* WHAT NEEDS TO BE DONE *
Copy out, word for word, the lines from the start of the data below through the line containing "(t.grp k).state = .starting", and no others.
[RECORDED INFORMATION]
/-- JOG of a console group (R112, R113, R90): the refusals, in the rule's order, and a taken jog, planned by R143 and bounded by
the soft limits of its members (R20). The speed and ramp that a refusal echoes are those of the last jog taken, at reset a
value the model chose (log entry 4). -/
def Obligations.JogStartsTheGroup : Prop :=
  ∀ (c : Console) (g : ConsoleGroup) (d : Dir) (f ramp : Byte) (s : State), Ready c [] s →
    let u := refreshLink c s
    let k : GroupId := .console g
    let p : List Byte := [BitVec.ofNat 8 g.val, match d with | .up => 1 | .down => 2, f, ramp]
    let echo : List Byte := u8 (s.grp k).jogSpeed ++ u8 (s.grp k).jogRamp
    (¬OwnedBy c s g → exec (.jog c p) s = .next (answered c 0x37 .notOwner echo u)) ∧
    (OwnedBy c s g → (s.grp k).state ≠ .idle → exec (.jog c p) s = .next (answered c 0x37 .busy echo u)) ∧
    (OwnedBy c s g → (s.grp k).state = .idle → (∀ i : Channel, (s.chan i).group ≠ some k) →
      exec (.jog c p) s = .next (answered c 0x37 .badValue echo u)) ∧
    (∀ x y : Byte, 4 ≤ x.toNat ∨ (y ≠ 1 ∧ y ≠ 2) →
      exec (.jog c [x, y, f, ramp]) s = .next (answered c 0x37 .badValue [] u)) ∧
    (OwnedBy c s g → (s.grp k).state = .idle → (∃ i : Channel, (s.chan i).group = some k) →
      ∀ r : Result, jogRefusal k d s = some r → exec (.jog c p) s = .next (answered c 0x37 r echo u)) ∧
    (OwnedBy c s g → (s.grp k).state = .idle → (∃ i : Channel, (s.chan i).group = some k) → jogRefusal k d s = none →
      ∃ t, exec (.jog c p) s = .next
          (answered c 0x37 .ok (u8 (max 1 (min 100 f.toNat)) ++ u8 (max 2 (min 50 ramp.toNat))) t) ∧
        (t.grp k).state = .starting ∧ (t.grp k).moveKind = .jog ∧ (t.grp k).prof.dir = d ∧
        (t.grp k).queue = (s.grp k).queue ∧ (t.grp k).deadline = startMs s.timebase s.settings.holdWindow ∧
        (t.grp k).startTimer = some (s.timebase + 3000000) ∧
        (t.grp k).updateTimer = startMs s.timebase (intervalMs (s.grp k).interval) ∧
        (t.grp k).jogSpeed = max 1 (min 100 f.toNat) ∧ (t.grp k).jogRamp = max 2 (min 50 ramp.toNat) ∧
        (∀ fixed : Bool, MembersAre k fixed s →
          JogPlanned k d (max 1 (min 100 f.toNat)) (max 2 (min 50 ramp.toNat)) fixed s (t.grp k).prof) ∧
        t.notices = u.notices ∧
        (∀ i : Channel, (s.chan i).group = some k → (s.chan i).state = .parked →
          (t.chan i).state = .starting ∨ (t.chan i).startPending = some d) ∧
        (∀ i : Channel, (s.chan i).group ≠ some k → t.chan i = s.chan i) ∧ KeepsRecords s t ∧
        (∀ h : GroupId, h ≠ k → t.grp h = s.grp h) ∧ KeepsPart u t)

/-- RESET_GROUP (R121): the tests in their order, and the group's return to PAUSED or IDLE. -/
def Obligations.ResetGroupByItsTests : Prop :=
  ∀ (c : Console) (g : ConsoleGroup) (s : State), Ready c [] s →
    let u := refreshLink c s
    let k : GroupId := .console g
    let p : List Byte := [BitVec.ofNat 8 g.val]
    let cause := s.stops.estop ≠ .clear ∨ ∃ i : Channel, (s.chan i).group = some k ∧ (s.chan i).state = .faulted
    let moving := ∃ i : Channel, (s.chan i).group = some k ∧ (s.chan i).state.inMotion = true
    (¬OwnedBy c s g → exec (.resetGroup c p) s = .next (answered c 0x38 .notOwner [] u)) ∧
    (OwnedBy c s g → (s.grp k).state ≠ .tripped → exec (.resetGroup c p) s = .next (answered c 0x38 .busy [] u)) ∧
    (OwnedBy c s g → (s.grp k).state = .tripped → cause →
      exec (.resetGroup c p) s = .next (answered c 0x38 .causePresent [] u)) ∧
    (OwnedBy c s g → (s.grp k).state = .tripped → ¬cause → moving →
      exec (.resetGroup c p) s = .next (answered c 0x38 .busy [] u)) ∧
    (OwnedBy c s g → (s.grp k).state = .tripped → ¬cause → ¬moving →
      ∃ t, exec (.resetGroup c p) s = .next (answered c 0x38 .ok [] t) ∧
        t.grp k = { s.grp k with trip := none, state := if (s.grp k).queue = [] then .idle else .paused } ∧
        (∀ h : GroupId, h ≠ k → t.grp h = s.grp h) ∧ t.chans = s.chans ∧ t.notices = u.notices ∧ TripoutLaw t ∧
        KeepsPart u t)

/-! ### Part requests -/

/-- POWER_ON and POWER_OFF by the supply state (R42, R43); a frame whose value is neither makes no command and is refused. -/
def Obligations.PowerByTheTable : Prop :=
  ∀ (c : Console) (s : State), Ready c [] s →
    let u := refreshLink c s
    let echo : List Byte := [BitVec.ofNat 8 (supplyCode s.supply.state)]
    let moving := ∃ i : Channel, (s.chan i).state.inMotion = true
    (s.stops.monitor = .low → exec (.powerOn c) s = .next (answered c 0x40 .stopActive echo u)) ∧
    (s.stops.monitor ≠ .low → s.supply.state ≠ .off → s.supply.state ≠ .failed →
      exec (.powerOn c) s = .next (answered c 0x40 .ok echo u)) ∧
    (s.stops.monitor ≠ .low → s.supply.state = .off ∨ s.supply.state = .failed → s.supply.mainsfb = false →
      exec (.powerOn c) s = .next (answered c 0x40 .ok [1]
        ({ u with supply := { s.supply with
            state := .closing, mains := true, closingTimer := some (s.timebase + 500000)
            settlingTimer := none } }.raise .supply))) ∧
    (s.stops.monitor ≠ .low → s.supply.state = .off ∨ s.supply.state = .failed → s.supply.mainsfb = true →
      ∃ t, exec (.powerOn c) s = .next (answered c 0x40 .ok [2] t) ∧
        t.supply = { s.supply with
          state := .settling, mains := true, closingTimer := none, settlingTimer := some (s.timebase + 1500000) } ∧
        PendingBoth .supply t ∧ t.chans = s.chans ∧ t.groups = s.groups ∧
        KeepsPart u { t with supply := s.supply }) ∧
    (moving → exec (.powerOff c) s = .next (answered c 0x40 .busy echo u)) ∧
    (¬moving → s.supply.state = .off → exec (.powerOff c) s = .next (answered c 0x40 .ok [0] u)) ∧
    (¬moving → s.supply.state ≠ .off →
      exec (.powerOff c) s = .next (answered c 0x40 .ok [0]
        ({ u with supply := { s.supply with
            state := .off, mains := false, closingTimer := none, settlingTimer := none } }.raise .supply))) ∧
    (∀ v : Byte, 1 < v.toNat →
      takeAddressed c 0x40 (requestOf c 0x40 [v]) s = answered c 0x40 .badValue [] u)

/-- RESET_ESTOP by the E-stop state (R153). -/
def Obligations.ResetEstopByState : Prop :=
  ∀ (c : Console) (s : State), Ready c [] s →
    let u := refreshLink c s
    let cause : Byte := BitVec.ofNat 8 (estopCauseCode s.stops.cause)
    (s.stops.estop = .active →
      exec (.resetEstop c []) s = .next (answered c 0x41 .causePresent [1, cause] u)) ∧
    (s.stops.estop = .clear → exec (.resetEstop c []) s = .next (answered c 0x41 .ok [0, cause] u)) ∧
    (s.stops.estop = .latched →
      ∃ t, exec (.resetEstop c []) s = .next (answered c 0x41 .ok [0, cause] t) ∧
        t.stops = { s.stops with estop := .clear, tripout := t.stops.tripout } ∧ TripoutLaw t ∧
        PendingBoth .estop t ∧ t.chans = s.chans ∧ t.groups = s.groups ∧ KeepsPart u { t with stops := s.stops }) ∧
    exec (.ignoredBroadcast c 0x41 []) s = .next (u.setPort c .hunting)

/-- SET_MASK and ACK_NOTICES (R180, R181, R183, R184): the mask is replaced or the named kinds leave the pending set, of the
requesting console alone, its line is set again, and a set with a member outside the 53 kinds is refused. -/
def Obligations.MaskAndAcknowledge : Prop :=
  ∀ (c : Console) (m : NoticeSet) (p : List Byte) (s : State), Ready c p s → p.length = 7 →
    let u := refreshLink c s
    let box := fun (pending mask : NoticeSet) =>
      ({ pending := pending, mask := mask, atn := decide (pending &&& mask ≠ 0) } : NoticeBox)
    ((∀ k : Fin 7, p.getD k.val 0 = BitVec.ofNat 8 (m.toNat / 256 ^ k.val)) →
      exec (.setMask c p) s = .next (answered c 0x42 .ok p (u.setBox c (box (u.box c).pending m))) ∧
      ∃ q : List Byte, q.length = 7 ∧
        (∀ k : Fin 7, q.getD k.val 0 = BitVec.ofNat 8 (((s.box c).pending &&& ~~~m).toNat / 256 ^ k.val)) ∧
        exec (.ackNotices c p) s = .next
          (answered c 0x43 .ok q (u.setBox c (box ((s.box c).pending &&& ~~~m) (s.box c).mask)))) ∧
    (32 ≤ (p.getD 6 0).toNat →
      exec (.setMask c p) s = .next (answered c 0x42 .badValue [] u) ∧
      exec (.ackNotices c p) s = .next (answered c 0x43 .badValue [] u)) ∧
    exec (.ignoredBroadcast c 0x42 p) s = .next (u.setPort c .hunting) ∧
    exec (.ignoredBroadcast c 0x43 p) s = .next (u.setPort c .hunting)

/-- SET_PART (R66, R157, R162, R176): the six settings are stored at one moment, clamped; TRIPOUT follows the new mask, the
monitor compares with the new threshold at once, and a changed enable set marks the conversion in progress and empties the
channels whose input it changes. That the monitor compares the level of VCTL it last saw, kept in millivolts, is the model's
choice (log entry 15). -/
def Obligations.SetPartStores : Prop :=
  ∀ (c : Console) (level mask a b d e speed enable : Byte) (s : State), Ready c [] s →
    let u := refreshLink c s
    let p : List Byte := [level, mask, a, b, d, e, speed, enable]
    let threshold := 18000 + 500 * min 15 level.toNat
    (32 ≤ mask.toNat → exec (.setPart c p) s = .next (answered c 0x44 .badValue [] u)) ∧
    (mask.toNat < 32 →
      ∃ t, exec (.setPart c p) s = .next (answered c 0x44 .ok (settingsBytes t.settings) t) ∧
        t.settings =
          { level := min 15 level.toNat, mask := BitVec.ofNat 5 mask.toNat
            linkTimeout := max 100 (min 2000 (256 * a.toNat + b.toNat))
            holdWindow := max 100 (min 1000 (256 * d.toNat + e.toNat))
            pendantSpeed := max 1 (min 100 speed.toNat), enable := enable } ∧
        TripoutLaw t ∧ t.groups = s.groups ∧
        KeepsPart u { t with settings := s.settings, scanner := s.scanner, stops := s.stops } ∧
        t.stops = { s.stops with
          tripout := t.stops.tripout
          monitor := match s.stops.monitor with
            | .normal => if s.stops.vctl < threshold then .dip else .normal
            | .dip => if threshold ≤ s.stops.vctl then .normal else .dip
            | .low => if threshold + 500 < s.stops.vctl then .normal else .low
          lowTimer := match s.stops.monitor with
            | .normal => if s.stops.vctl < threshold then some (s.timebase + 10000) else s.stops.lowTimer
            | .dip => if threshold ≤ s.stops.vctl then none else s.stops.lowTimer
            | .low => if threshold + 500 < s.stops.vctl then none else s.stops.lowTimer } ∧
        (enable = s.settings.enable → t.chans = s.chans ∧ t.scanner = s.scanner) ∧
        (enable ≠ s.settings.enable →
          (∀ v : Conversion, s.scanner = some v → t.scanner = some { v with discard := true }) ∧
          (s.scanner = none → t.scanner = (channels.find? (inSet enable)).map fun k =>
            { input := k, start := s.timebase, discard := false }) ∧
          (∀ i : Channel, (s.chan i).load.input = none → t.chan i = s.chan i) ∧
          (∀ (i : Channel) (k : LoadInput), (s.chan i).load.input = some k →
            (inSet enable k = inSet s.settings.enable k → t.chan i = s.chan i) ∧
            (inSet enable k ≠ inSet s.settings.enable k →
              t.chan i = { s.chan i with
                load := { (s.chan i).load with
                  ring := [], filtered := 0, raw := none, overCount := 0, underCount := 0, status := .unknown } }))))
[/RECORDED INFORMATION]
* PROBLEM SOLUTION *
/-- JOG of a console group (R112, R113, R90): the refusals, in the rule's order, and a taken jog, planned by R143 and bounded by
the soft limits of its members (R20). The speed and ramp that a refusal echoes are those of the last jog taken, at reset a
value the model chose (log entry 4). -/
def Obligations.JogStartsTheGroup : Prop :=
  ∀ (c : Console) (g : ConsoleGroup) (d : Dir) (f ramp : Byte) (s : State), Ready c [] s →
    let u := refreshLink c s
    let k : GroupId := .console g
    let p : List Byte := [BitVec.ofNat 8 g.val, match d with | .up => 1 | .down => 2, f, ramp]
    let echo : List Byte := u8 (s.grp k).jogSpeed ++ u8 (s.grp k).jogRamp
    (¬OwnedBy c s g → exec (.jog c p) s = .next (answered c 0x37 .notOwner echo u)) ∧
    (OwnedBy c s g → (s.grp k).state ≠ .idle → exec (.jog c p) s = .next (answered c 0x37 .busy echo u)) ∧
    (OwnedBy c s g → (s.grp k).state = .idle → (∀ i : Channel, (s.chan i).group ≠ some k) →
      exec (.jog c p) s = .next (answered c 0x37 .badValue echo u)) ∧
    (∀ x y : Byte, 4 ≤ x.toNat ∨ (y ≠ 1 ∧ y ≠ 2) →
      exec (.jog c [x, y, f, ramp]) s = .next (answered c 0x37 .badValue [] u)) ∧
    (OwnedBy c s g → (s.grp k).state = .idle → (∃ i : Channel, (s.chan i).group = some k) →
      ∀ r : Result, jogRefusal k d s = some r → exec (.jog c p) s = .next (answered c 0x37 r echo u)) ∧
    (OwnedBy c s g → (s.grp k).state = .idle → (∃ i : Channel, (s.chan i).group = some k) → jogRefusal k d s = none →
      ∃ t, exec (.jog c p) s = .next
          (answered c 0x37 .ok (u8 (max 1 (min 100 f.toNat)) ++ u8 (max 2 (min 50 ramp.toNat))) t) ∧
        (t.grp k).state = .starting ∧ (t.grp k).moveKind = .jog ∧ (t.grp k).prof.dir = d ∧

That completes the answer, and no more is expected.